Porosity and density of the AND-1B sediment core

A study of density and porosity is presented for the 1285-m-long AND-1B core recovered from a flexural moat in the McMurdo Sound (Antarctica) in order to interpret sediment consolidation in an ice-proximal location on the Antarctic shelf. Various lithologies imply environmental changes from open marine to subglacial, and are numerically expressed in high-resolution whole-core wet-bulk density (WBD). Grain density data interpolated from discrete samples range from 2.14 to 3.85 g/cm3 and are used to calculate porosity from WBD in order to avoid the 5%-15% overestimation and underestimation of porosities obtained by standard methods.
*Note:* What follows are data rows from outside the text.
-- ==== Sys2Proof/Laws/State.lean ====
section
/-! SUPPORT. One lemma per field per update of the state, each by rfl, and the laws of the register file. -/

namespace Sys2Proof.Machine

section Fields
variable (s : State) (r : Reg32) (r8 : Reg8) (v : Word) (b : Byte) (f : Flags) (bs : List Byte) (e : StopError) (n : Nat)

@[simp] theorem set32_regs : (s.set32 r v).regs = s.regs.set r v := rfl
@[simp] theorem set32_eip : (s.set32 r v).eip = s.eip := rfl
@[simp] theorem set32_flags : (s.set32 r v).flags = s.flags := rfl
@[simp] theorem set32_mem : (s.set32 r v).mem = s.mem := rfl
@[simp] theorem set32_status : (s.set32 r v).status = s.status := rfl
@[simp] theorem set32_outTrace : (s.set32 r v).outTrace = s.outTrace := rfl
@[simp] theorem set32_portIn : (s.set32 r v).portIn = s.portIn := rfl
@[simp] theorem set32_inPos : (s.set32 r v).inPos = s.inPos := rfl
@[simp] theorem set32_cfg : (s.set32 r v).cfg = s.cfg := rfl
@[simp] theorem set32_draw : (s.set32 r v).draw = s.draw := rfl

@[simp] theorem set8_eip : (s.set8 r8 b).eip = s.eip := rfl
@[simp] theorem set8_flags : (s.set8 r8 b).flags = s.flags := rfl
@[simp] theorem set8_mem : (s.set8 r8 b).mem = s.mem := rfl
@[simp] theorem set8_status : (s.set8 r8 b).status = s.status := rfl
@[simp] theorem set8_outTrace : (s.set8 r8 b).outTrace = s.outTrace := rfl
@[simp] theorem set8_portIn : (s.set8 r8 b).portIn = s.portIn := rfl
@[simp] theorem set8_inPos : (s.set8 r8 b).inPos = s.inPos := rfl
@[simp] theorem set8_cfg : (s.set8 r8 b).cfg = s.cfg := rfl
@[simp] theorem set8_draw : (s.set8 r8 b).draw = s.draw := rfl

@[simp] theorem setEip_regs : (s.setEip v).regs = s.regs := rfl
@[simp] theorem setEip_eip : (s.setEip v).eip = v := rfl
@[simp] theorem setEip_flags : (s.setEip v).flags = s.flags := rfl
@[simp] theorem setEip_mem : (s.setEip v).mem = s.mem := rfl
@[simp] theorem setEip_status : (s.setEip v).status = s.status := rfl
@[simp] theorem setEip_outTrace : (s.setEip v).outTrace = s.outTrace := rfl
@[simp] theorem setEip_portIn : (s.setEip v).portIn = s.portIn := rfl
@[simp] theorem setEip_inPos : (s.setEip v).inPos = s.inPos := rfl
@[simp] theorem setEip_cfg : (s.setEip v).cfg = s.cfg := rfl
@[simp] theorem setEip_draw : (s.setEip v).draw = s.draw := rfl

@[simp] theorem jumpRel_regs : (s.jumpRel v).regs = s.regs := rfl
@[simp] theorem jumpRel_eip : (s.jumpRel v).eip = s.eip + v := rfl
@[simp] theorem jumpRel_flags : (s.jumpRel v).flags = s.flags := rfl
@[simp] theorem jumpRel_mem : (s.jumpRel v).mem = s.mem := rfl
@[simp] theorem jumpRel_status : (s.jumpRel v).status = s.status := rfl
@[simp] theorem jumpRel_outTrace : (s.jumpRel v).outTrace = s.outTrace := rfl
@[simp] theorem jumpRel_portIn : (s.jumpRel v).portIn = s.portIn := rfl
@[simp] theorem jumpRel_inPos : (s.jumpRel v).inPos = s.inPos := rfl
@[simp] theorem jumpRel_cfg : (s.jumpRel v).cfg = s.cfg := rfl
@[simp] theorem jumpRel_draw : (s.jumpRel v).draw = s.draw := rfl

@[simp] theorem setFlags_regs : (s.setFlags f).regs = s.regs := rfl
@[simp] theorem setFlags_eip : (s.setFlags f).eip = s.eip := rfl
@[simp] theorem setFlags_flags : (s.setFlags f).flags = f := rfl
@[simp] theorem setFlags_mem : (s.setFlags f).mem = s.mem := rfl
@[simp] theorem setFlags_status : (s.setFlags f).status = s.status := rfl
@[simp] theorem setFlags_outTrace : (s.setFlags f).outTrace = s.outTrace := rfl
@[simp] theorem setFlags_portIn : (s.setFlags f).portIn = s.portIn := rfl
@[simp] theorem setFlags_inPos : (s.setFlags f).inPos = s.inPos := rfl
@[simp] theorem setFlags_cfg : (s.setFlags f).cfg = s.cfg := rfl
@[simp] theorem setFlags_draw : (s.setFlags f).draw = s.draw := rfl

@[simp] theorem emit_regs : (s.emit bs).regs = s.regs := rfl
@[simp] theorem emit_eip : (s.emit bs).eip = s.eip := rfl
@[simp] theorem emit_flags : (s.emit bs).flags = s.flags := rfl
@[simp] theorem emit_mem : (s.emit bs).mem = s.mem := rfl
@[simp] theorem emit_status : (s.emit bs).status = s.status := rfl
@[simp] theorem emit_outTrace : (s.emit bs).outTrace = s.outTrace ++ bs.map (fun b => (serialPort, b)) := rfl
@[simp] theorem emit_portIn : (s.emit bs).portIn = s.portIn := rfl
@[simp] theorem emit_inPos : (s.emit bs).inPos = s.inPos := rfl
@[simp] theorem emit_cfg : (s.emit bs).cfg = s.cfg := rfl
@[simp] theorem emit_draw : (s.emit bs).draw = s.draw := rfl

@[simp] theorem advance_regs : (s.advance n).regs = s.regs := rfl
@[simp] theorem advance_eip : (s.advance n).eip = s.eip + BitVec.ofNat 32 n := rfl
@[simp] theorem advance_flags : (s.advance n).flags = s.flags := rfl
@[simp] theorem advance_mem : (s.advance n).mem = s.mem := rfl
@[simp] theorem advance_status : (s.advance n).status = s.status := rfl
@[simp] theorem advance_outTrace : (s.advance n).outTrace = s.outTrace := rfl
@[simp] theorem advance_portIn : (s.advance n).portIn = s.portIn := rfl
@[simp] theorem advance_inPos : (s.advance n).inPos = s.inPos := rfl
@[simp] theorem advance_cfg : (s.advance n).cfg = s.cfg := rfl
@[simp] theorem advance_draw : (s.advance n).draw = s.draw := rfl

@[simp] theorem stopAtDispatch_regs : (s.stopAtDispatch e).regs = s.regs := rfl
@[simp] theorem stopAtDispatch_eip : (s.stopAtDispatch e).eip = s.eip := rfl
@[simp] theorem stopAtDispatch_flags : (s.stopAtDispatch e).flags = s.flags := rfl
@[simp] theorem stopAtDispatch_mem : (s.stopAtDispatch e).mem = s.mem := rfl
@[simp] theorem stopAtDispatch_status : (s.stopAtDispatch e).status = .stopped e := rfl
@[simp] theorem stopAtDispatch_outTrace : (s.stopAtDispatch e).outTrace = s.outTrace := rfl
@[simp] theorem stopAtDispatch_portIn : (s.stopAtDispatch e).portIn = s.portIn := rfl
@[simp] theorem stopAtDispatch_inPos : (s.stopAtDispatch e).inPos = s.inPos := rfl
@[simp] theorem stopAtDispatch_cfg : (s.stopAtDispatch e).cfg = s.cfg := rfl
@[simp] theorem stopAtDispatch_draw : (s.stopAtDispatch e).draw = s.draw := rfl

@[simp] theorem stopInHandler_status : (s.stopInHandler e).status = .stopped e := rfl
@[simp] theorem stopInHandler_outTrace : (s.stopInHandler e).outTrace = s.outTrace := rfl
@[simp] theorem stopInHandler_portIn : (s.stopInHandler e).portIn = s.portIn := rfl
@[simp] theorem stopInHandler_cfg : (s.stopInHandler e).cfg = s.cfg := rfl
@[simp] theorem stopInHandler_mem :
    (s.stopInHandler e).mem = Memory.place s.cfg.memSize [] (Config.freeMemory s.draw) := rfl
@[simp] theorem stopInHandler_draw : (s.stopInHandler e).draw = s.draw + 1 := rfl

end Fields

/-! ### Register reads through updates -/

@[simp] theorem Regs.get_set_same (rs : Regs) (r : Reg32) (v : Word) : (rs.set r v).get r = v := by
  cases r <;> rfl

theorem Regs.get_set (rs : Regs) (r q : Reg32) (v : Word) :
    (rs.set r v).get q = if q = r then v else rs.get q := by
  cases r <;> cases q <;> rfl

theorem Regs.get_set_ne (rs : Regs) {r q : Reg32} (v : Word) (h : q ≠ r) : (rs.set r v).get q = rs.get q := by
  rw [Regs.get_set, if_neg h]

@[simp] theorem Regs.set_get (rs : Regs) (r : Reg32) : rs.set r (rs.get r) = rs := by
  cases r <;> rfl

@[simp] theorem Regs.set_set (rs : Regs) (r : Reg32) (v w : Word) : (rs.set r v).set r w = rs.set r w := by
  cases r <;> rfl

@[simp] theorem get32_set32_same (s : State) (r : Reg32) (v : Word) : (s.set32 r v).get32 r = v :=
  Regs.get_set_same _ _ _

theorem get32_set32 (s : State) (r q : Reg32) (v : Word) :
    (s.set32 r v).get32 q = if q = r then v else s.get32 q :=
  Regs.get_set _ _ _ _

theorem get32_set32_ne (s : State) {r q : Reg32} (v : Word) (h : q ≠ r) : (s.set32 r v).get32 q = s.get32 q :=
  Regs.get_set_ne _ _ h

@[simp] theorem get32_setEip (s : State) (v : Word) (q : Reg32) : (s.setEip v).get32 q = s.get32 q := rfl
@[simp] theorem get32_jumpRel (s : State) (v : Word) (q : Reg32) : (s.jumpRel v).get32 q = s.get32 q := rfl
@[simp] theorem get32_setFlags (s : State) (f : Flags) (q : Reg32) : (s.setFlags f).get32 q = s.get32 q := rfl
@[simp] theorem get32_emit (s : State) (bs : List Byte) (q : Reg32) : (s.emit bs).get32 q = s.get32 q := rfl
@[simp] theorem get32_advance (s : State) (n : Nat) (q : Reg32) : (s.advance n).get32 q = s.get32 q := rfl

/-! ### The 8-bit views -/

@[simp] theorem viewGet_viewSet_same (high : Bool) (w : Word) (v : Byte) : viewGet high (viewSet high w v) = v := by
  cases high <;> simp only [viewGet, viewSet, if_true, if_false, Bool.false_eq_true] <;> ext i hi <;>
    simp only [BitVec.getElem_extractLsb', BitVec.getLsbD_append, BitVec.getLsbD_extractLsb'] <;>
    interval_cases i <;> simp

/-- The other view of the same slot is not touched. -/
@[simp] theorem viewGet_viewSet_other (high : Bool) (w : Word) (v : Byte) :
    viewGet (!high) (viewSet high w v) = viewGet (!high) w := by
  cases high <;> simp only [viewGet, viewSet, Bool.not_true, Bool.not_false, if_true, if_false, Bool.false_eq_true] <;>
    ext i hi <;> simp only [BitVec.getElem_extractLsb', BitVec.getLsbD_append, BitVec.getLsbD_extractLsb'] <;>
    interval_cases i <;> simp

@[simp] theorem get8_set8_same (s : State) (r : Reg8) (v : Byte) : (s.set8 r v).get8 r = v := by
  simp [State.get8, State.set8]

theorem get32_set8_ne (s : State) (r : Reg8) (v : Byte) {q : Reg32} (h : q ≠ owner r) :
    (s.set8 r v).get32 q = s.get32 q :=
  get32_set32_ne _ _ h

end Sys2Proof.Machine
end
The trend of porosity extends from 0.5 near the top (Pleistocene) to 0.2 at the bottom (Miocene). Porosity fluctuations in different lithologies are superimposed with 0.2-0.3 in sequences younger than ca. 1 Ma and 0.5-0.8 in Pliocene diatomites. The AND-1B porosities and void ratios of Pliocene diatomites and Pleistocene mudstones exhibit a large negative offset compared to modern lithological analogs and their consolidation trends. This offset cannot be explained in terms of the effective stress at the AND-1B site. The effective stress ranges from 0 to 4000 kPa in the upper 600 m, and reaches 13,000 kPa at the base of the AND-1B hole. We suggest an excess of effective overburden stress of ~1700 and ~6000 kPa to explain porosities in Pliocene diatomites and Pleistocene mudstones, respectively. This is interpreted as glacial preconsolidation by subsequently grounded ice sheets under subpolar to polar, followed by colder polar types of glaciations. Information on Miocene consolidation is sparse due to alteration by diagenesis.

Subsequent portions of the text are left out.